-- Assignment --
The answer must consist only of the lines from the line with "feedLimited := false" to the line with "of press 1 after a command. -/", both included, exactly as they stand below.

##########

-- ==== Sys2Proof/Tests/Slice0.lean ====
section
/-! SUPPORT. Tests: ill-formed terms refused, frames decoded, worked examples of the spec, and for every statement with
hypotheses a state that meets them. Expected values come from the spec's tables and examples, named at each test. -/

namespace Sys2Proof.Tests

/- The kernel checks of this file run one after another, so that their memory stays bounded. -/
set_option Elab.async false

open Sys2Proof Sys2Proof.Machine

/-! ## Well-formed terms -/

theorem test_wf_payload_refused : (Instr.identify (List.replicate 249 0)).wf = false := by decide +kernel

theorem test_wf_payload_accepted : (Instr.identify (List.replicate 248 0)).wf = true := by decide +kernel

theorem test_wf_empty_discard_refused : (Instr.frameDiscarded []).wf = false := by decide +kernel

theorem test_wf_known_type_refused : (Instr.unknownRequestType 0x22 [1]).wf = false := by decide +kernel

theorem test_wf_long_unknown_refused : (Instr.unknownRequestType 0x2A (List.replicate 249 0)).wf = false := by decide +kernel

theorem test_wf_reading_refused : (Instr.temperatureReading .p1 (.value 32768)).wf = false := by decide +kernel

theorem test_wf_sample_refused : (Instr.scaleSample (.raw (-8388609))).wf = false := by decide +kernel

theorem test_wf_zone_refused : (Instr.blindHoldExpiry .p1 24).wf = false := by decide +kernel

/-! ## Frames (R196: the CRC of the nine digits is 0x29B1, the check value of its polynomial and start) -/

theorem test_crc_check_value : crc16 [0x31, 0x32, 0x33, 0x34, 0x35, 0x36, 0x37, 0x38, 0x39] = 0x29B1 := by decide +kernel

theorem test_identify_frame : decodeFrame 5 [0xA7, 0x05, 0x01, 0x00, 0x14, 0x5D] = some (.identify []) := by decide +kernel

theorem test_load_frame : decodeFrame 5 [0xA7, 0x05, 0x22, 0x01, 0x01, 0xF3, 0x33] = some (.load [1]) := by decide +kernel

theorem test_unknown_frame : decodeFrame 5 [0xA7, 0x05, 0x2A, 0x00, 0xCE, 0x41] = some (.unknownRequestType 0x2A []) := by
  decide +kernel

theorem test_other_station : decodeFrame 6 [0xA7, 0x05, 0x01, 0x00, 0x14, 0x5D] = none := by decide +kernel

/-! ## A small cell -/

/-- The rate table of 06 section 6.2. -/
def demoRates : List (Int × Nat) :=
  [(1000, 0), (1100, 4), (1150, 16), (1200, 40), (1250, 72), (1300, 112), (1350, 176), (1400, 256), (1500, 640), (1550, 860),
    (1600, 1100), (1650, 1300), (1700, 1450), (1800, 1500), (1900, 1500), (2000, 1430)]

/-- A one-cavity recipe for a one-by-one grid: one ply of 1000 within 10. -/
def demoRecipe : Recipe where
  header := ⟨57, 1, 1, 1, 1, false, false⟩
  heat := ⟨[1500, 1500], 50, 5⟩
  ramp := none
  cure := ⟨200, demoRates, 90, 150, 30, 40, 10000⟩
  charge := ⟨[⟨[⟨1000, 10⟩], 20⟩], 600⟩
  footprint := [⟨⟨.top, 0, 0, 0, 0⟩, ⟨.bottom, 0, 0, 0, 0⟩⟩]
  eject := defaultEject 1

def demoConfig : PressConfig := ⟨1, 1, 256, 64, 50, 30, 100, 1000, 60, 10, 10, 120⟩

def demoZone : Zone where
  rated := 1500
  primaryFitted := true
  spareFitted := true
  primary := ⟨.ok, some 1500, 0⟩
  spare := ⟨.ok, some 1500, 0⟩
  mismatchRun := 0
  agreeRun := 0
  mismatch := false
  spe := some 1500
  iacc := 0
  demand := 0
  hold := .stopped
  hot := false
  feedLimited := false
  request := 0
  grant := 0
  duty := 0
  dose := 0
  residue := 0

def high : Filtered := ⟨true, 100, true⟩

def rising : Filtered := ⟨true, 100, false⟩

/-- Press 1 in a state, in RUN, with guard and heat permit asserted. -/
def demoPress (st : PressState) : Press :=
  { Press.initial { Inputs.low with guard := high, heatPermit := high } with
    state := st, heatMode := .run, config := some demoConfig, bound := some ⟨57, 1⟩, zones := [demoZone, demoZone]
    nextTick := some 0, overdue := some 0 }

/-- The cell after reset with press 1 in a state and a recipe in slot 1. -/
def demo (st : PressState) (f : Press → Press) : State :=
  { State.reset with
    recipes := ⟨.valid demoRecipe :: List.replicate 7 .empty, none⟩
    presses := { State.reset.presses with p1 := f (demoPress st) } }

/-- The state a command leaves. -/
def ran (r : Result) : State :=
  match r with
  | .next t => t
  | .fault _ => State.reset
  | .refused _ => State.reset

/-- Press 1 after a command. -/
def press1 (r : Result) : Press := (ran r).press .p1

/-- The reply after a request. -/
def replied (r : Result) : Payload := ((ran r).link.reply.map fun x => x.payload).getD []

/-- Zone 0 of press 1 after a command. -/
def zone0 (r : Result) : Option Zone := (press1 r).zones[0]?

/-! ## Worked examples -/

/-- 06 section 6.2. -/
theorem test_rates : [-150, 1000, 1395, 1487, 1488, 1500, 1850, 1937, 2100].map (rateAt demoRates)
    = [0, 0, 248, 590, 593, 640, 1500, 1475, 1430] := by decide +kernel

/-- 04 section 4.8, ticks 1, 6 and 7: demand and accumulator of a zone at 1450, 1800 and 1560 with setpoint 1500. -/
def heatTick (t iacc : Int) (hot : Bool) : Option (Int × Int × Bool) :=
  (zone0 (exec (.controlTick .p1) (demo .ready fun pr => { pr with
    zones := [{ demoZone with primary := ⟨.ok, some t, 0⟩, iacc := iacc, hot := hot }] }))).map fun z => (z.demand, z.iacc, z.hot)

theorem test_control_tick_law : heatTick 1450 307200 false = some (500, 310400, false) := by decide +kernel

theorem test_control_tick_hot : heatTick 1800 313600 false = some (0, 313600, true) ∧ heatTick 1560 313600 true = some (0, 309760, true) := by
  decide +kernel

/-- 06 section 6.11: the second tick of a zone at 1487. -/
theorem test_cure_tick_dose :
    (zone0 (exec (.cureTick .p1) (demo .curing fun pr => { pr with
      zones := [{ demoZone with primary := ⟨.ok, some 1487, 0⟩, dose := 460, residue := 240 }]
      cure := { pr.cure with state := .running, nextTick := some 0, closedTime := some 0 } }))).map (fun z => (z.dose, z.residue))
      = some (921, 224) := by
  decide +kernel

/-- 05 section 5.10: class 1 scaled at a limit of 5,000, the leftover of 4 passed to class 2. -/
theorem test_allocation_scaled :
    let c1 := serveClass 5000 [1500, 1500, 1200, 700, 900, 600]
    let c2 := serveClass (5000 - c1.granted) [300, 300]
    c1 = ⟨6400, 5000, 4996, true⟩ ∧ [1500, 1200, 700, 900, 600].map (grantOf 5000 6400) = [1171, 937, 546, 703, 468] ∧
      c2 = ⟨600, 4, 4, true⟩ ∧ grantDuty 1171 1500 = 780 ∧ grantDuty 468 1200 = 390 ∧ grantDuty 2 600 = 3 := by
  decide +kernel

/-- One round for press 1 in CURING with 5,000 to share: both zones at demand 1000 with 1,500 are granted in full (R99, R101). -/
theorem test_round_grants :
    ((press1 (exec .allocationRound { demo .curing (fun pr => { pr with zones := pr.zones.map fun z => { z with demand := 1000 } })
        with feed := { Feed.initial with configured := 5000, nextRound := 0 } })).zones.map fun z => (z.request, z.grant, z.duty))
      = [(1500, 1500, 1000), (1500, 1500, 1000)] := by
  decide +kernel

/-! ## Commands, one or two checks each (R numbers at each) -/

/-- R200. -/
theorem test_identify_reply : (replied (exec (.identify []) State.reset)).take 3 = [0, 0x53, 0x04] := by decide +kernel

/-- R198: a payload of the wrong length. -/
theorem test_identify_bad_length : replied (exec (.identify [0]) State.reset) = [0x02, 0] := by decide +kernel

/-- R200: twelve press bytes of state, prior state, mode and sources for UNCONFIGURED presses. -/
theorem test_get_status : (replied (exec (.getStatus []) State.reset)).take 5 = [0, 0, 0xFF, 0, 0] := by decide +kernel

##########

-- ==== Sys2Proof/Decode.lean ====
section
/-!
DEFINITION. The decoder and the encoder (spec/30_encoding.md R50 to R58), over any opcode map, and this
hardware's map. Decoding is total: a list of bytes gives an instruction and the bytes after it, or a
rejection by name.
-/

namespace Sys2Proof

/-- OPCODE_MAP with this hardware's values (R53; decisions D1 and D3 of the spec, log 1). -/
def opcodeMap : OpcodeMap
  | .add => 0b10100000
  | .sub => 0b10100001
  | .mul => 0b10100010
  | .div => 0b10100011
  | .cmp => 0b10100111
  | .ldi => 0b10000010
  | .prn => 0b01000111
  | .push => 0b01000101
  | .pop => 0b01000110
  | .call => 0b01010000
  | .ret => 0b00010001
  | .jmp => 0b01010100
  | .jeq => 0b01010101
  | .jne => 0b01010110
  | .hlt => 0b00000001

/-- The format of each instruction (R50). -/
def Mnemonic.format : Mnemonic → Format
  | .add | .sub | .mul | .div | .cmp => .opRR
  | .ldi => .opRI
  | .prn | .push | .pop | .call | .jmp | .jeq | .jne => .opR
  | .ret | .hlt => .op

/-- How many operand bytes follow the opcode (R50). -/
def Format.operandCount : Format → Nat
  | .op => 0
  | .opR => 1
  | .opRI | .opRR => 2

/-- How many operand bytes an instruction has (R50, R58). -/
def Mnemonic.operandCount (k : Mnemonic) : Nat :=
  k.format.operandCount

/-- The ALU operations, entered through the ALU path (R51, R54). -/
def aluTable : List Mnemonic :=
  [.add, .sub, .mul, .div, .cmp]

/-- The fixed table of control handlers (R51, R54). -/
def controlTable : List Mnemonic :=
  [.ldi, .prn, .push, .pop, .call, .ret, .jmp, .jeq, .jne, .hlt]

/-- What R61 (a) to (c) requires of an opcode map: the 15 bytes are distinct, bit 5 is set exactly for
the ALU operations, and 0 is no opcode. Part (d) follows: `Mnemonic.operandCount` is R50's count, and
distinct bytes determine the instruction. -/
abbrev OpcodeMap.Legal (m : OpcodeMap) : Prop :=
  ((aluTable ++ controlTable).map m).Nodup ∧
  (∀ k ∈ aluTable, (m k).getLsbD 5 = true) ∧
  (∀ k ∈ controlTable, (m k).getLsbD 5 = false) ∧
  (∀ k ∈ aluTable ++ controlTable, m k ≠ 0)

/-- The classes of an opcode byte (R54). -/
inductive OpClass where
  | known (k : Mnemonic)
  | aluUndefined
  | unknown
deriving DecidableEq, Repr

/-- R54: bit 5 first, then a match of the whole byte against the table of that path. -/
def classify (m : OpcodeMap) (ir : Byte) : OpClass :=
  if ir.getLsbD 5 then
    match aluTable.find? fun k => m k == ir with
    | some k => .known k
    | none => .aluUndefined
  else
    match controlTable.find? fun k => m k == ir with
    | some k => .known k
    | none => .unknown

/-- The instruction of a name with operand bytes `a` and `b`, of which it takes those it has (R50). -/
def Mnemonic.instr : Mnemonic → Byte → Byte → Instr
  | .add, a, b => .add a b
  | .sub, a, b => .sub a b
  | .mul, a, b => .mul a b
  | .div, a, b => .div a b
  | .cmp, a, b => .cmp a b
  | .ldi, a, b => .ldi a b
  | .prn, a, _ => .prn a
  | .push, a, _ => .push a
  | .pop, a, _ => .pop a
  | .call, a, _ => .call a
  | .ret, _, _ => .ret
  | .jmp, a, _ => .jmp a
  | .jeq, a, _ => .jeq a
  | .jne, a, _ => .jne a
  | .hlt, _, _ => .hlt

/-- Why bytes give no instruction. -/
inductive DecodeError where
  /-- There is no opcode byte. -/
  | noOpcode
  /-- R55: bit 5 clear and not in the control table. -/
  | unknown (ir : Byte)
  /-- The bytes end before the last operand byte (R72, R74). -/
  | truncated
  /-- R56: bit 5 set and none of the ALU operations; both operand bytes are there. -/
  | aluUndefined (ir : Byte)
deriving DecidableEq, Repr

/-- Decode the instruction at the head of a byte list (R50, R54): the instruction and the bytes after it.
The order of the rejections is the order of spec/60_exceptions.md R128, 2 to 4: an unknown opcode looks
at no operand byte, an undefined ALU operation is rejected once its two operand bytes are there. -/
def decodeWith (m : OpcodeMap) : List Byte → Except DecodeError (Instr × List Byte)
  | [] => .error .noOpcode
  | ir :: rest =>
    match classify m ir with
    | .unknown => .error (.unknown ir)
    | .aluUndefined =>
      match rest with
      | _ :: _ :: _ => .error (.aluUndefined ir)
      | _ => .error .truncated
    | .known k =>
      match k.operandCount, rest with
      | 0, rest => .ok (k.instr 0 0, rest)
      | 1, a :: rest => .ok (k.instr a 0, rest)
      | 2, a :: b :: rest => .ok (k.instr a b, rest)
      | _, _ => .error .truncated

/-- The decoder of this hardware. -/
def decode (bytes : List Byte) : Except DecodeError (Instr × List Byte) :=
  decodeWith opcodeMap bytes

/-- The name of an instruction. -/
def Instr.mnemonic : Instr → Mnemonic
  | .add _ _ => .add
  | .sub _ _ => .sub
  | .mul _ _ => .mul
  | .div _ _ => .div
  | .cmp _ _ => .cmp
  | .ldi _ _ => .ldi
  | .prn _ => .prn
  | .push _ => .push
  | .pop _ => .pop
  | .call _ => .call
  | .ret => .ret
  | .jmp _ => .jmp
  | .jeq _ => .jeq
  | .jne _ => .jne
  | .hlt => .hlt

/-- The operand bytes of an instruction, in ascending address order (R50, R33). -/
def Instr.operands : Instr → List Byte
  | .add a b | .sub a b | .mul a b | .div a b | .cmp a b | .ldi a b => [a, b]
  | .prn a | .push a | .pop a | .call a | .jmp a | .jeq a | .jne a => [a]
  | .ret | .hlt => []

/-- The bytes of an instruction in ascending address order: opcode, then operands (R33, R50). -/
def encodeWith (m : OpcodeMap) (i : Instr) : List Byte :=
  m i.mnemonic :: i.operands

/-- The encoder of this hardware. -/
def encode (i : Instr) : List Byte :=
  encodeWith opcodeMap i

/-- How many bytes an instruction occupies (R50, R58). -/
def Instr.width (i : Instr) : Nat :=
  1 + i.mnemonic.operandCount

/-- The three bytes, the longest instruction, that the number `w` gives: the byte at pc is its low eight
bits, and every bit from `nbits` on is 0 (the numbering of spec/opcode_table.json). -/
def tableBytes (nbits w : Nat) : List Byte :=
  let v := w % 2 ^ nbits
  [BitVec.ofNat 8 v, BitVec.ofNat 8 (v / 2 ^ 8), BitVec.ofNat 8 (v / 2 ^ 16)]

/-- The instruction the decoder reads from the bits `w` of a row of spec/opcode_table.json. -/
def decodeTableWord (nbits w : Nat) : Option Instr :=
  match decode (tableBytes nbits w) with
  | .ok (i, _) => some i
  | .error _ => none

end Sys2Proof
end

##########

-- Answer space --
  feedLimited := false
  request := 0
  grant := 0
  duty := 0
  dose := 0
  residue := 0

def high : Filtered := ⟨true, 100, true⟩

def rising : Filtered := ⟨true, 100, false⟩

/-- Press 1 in a state, in RUN, with guard and heat permit asserted. -/
def demoPress (st : PressState) : Press :=
  { Press.initial { Inputs.low with guard := high, heatPermit := high } with
    state := st, heatMode := .run, config := some demoConfig, bound := some ⟨57, 1⟩, zones := [demoZone, demoZone]
    nextTick := some 0, overdue := some 0 }

/-- The cell after reset with press 1 in a state and a recipe in slot 1. -/
def demo (st : PressState) (f : Press → Press) : State :=
  { State.reset with
    recipes := ⟨.valid demoRecipe :: List.replicate 7 .empty, none⟩
    presses := { State.reset.presses with p1 := f (demoPress st) } }

/-- The state a command leaves. -/
def ran (r : Result) : State :=
  match r with
  | .next t => t
  | .fault _ => State.reset
  | .refused _ => State.reset

/-- Press 1 after a command. -/
def press1 (r : Result) : Press := (ran r).press .p1

/-- The reply after a request. -/
def replied (r : Result) : Payload := ((ran r).link.reply.map fun x => x.payload).getD []

/-- Zone 0 of press 1 after a command. -/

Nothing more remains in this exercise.